◆ Task details
Scan the lines below for "toNat" and copy the matches.

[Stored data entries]
┌──

-- ==== Sys2Proof/Machine/Guard.lean ====
section
/-! DEFINITION. The guard of a slot: conditions 1 to 6 of 03 R63, with 03 R65 and 07 R179. -/

namespace Sys2Proof.Machine

/-- The instruction a slot of the active context holds. -/
def Cell.instr (c : Cell) (i : Fin 16) : Option Instr := (decodeCell c.ctx.inst[i].toNat).toOption

/-- The two ports of a MERGE slot (03 R65). -/
def mergePorts : Instr → List (Fin 4)
  | .merge o => (selPort (some o.a)).toList ++ (selPort (some o.b)).toList
  | _ => []

/-- Ports whose rdy bit an MXROW slot does not test by condition 3 (07 R179). -/
def skipsIn1 : Instr → Bool
  | .mxrow _ => true
  | _ => false

/-- Condition 3 for one in-port. -/
def Cell.rdyOk (c : Cell) (t : Word) (ins : Instr) (n : Fin 4) : Bool :=
  !trgRdy t n || c.dataAt n || (skipsIn1 ins && n == 1) || (trgMk t && ctlMset c.ctx.ctl n && c.join.isSome) ||
    ((mergePorts ins).contains n && (mergePorts ins).any c.dataAt)

/-- Condition 4. -/
def Cell.tagOk (c : Cell) (t : Word) : Bool :=
  !trgTme t ||
    match c.headTok c.actx (trgTmp t) with
    | some k => bf k.tag.seq 0 4 == trgTmv t
    | none => false

/-- Condition 6. -/
def Cell.countOk (c : Cell) (t : Word) : Bool :=
  !trgCg t || four.all fun n =>
    !bdEn c.ctx.binds[n] || bdDcnt c.ctx.binds[n] == 0 || bdDcnt c.ctx.binds[n] ≤ c.ctx.rings[n].arr

/-- Conditions 1 to 6 for slot i, whose instruction is `ins`. -/
def Cell.guard (c : Cell) (i : Fin 16) (ins : Instr) : Bool :=
  let t := c.ctx.trig[i]
  trgV t && (c.p &&& trgPm t) == trgPv t && four.all (c.rdyOk t ins) && c.tagOk t && (!trgMk t || c.join.isSome) &&
    c.countOk t

/-- The search order of 05 R116. -/
def Cell.order (c : Cell) : List (Fin 16) :=
  if ctlFair c.ctx.ctl then (List.range 16).map fun k => Fin.ofNat 16 (c.ctx.fptr.toNat + k) else sixteen

/-- Slots of the active context whose guard holds, with their instructions, in search order. -/
def Cell.guarded (c : Cell) : List (Fin 16 × Instr) :=
  c.order.filterMap fun i =>
    match c.instr i with
    | some ins => if c.guard i ins then some (i, ins) else none
    | none => none

end Sys2Proof.Machine
end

└──

◆ Exercise response
def Cell.instr (c : Cell) (i : Fin 16) : Option Instr := (decodeCell c.ctx.inst[i].toNat).toOption
  if ctlFair c.ctx.ctl then (List.range 16).map fun k => Fin.ofNat 16 (c.ctx.fptr.toNat + k) else sixteen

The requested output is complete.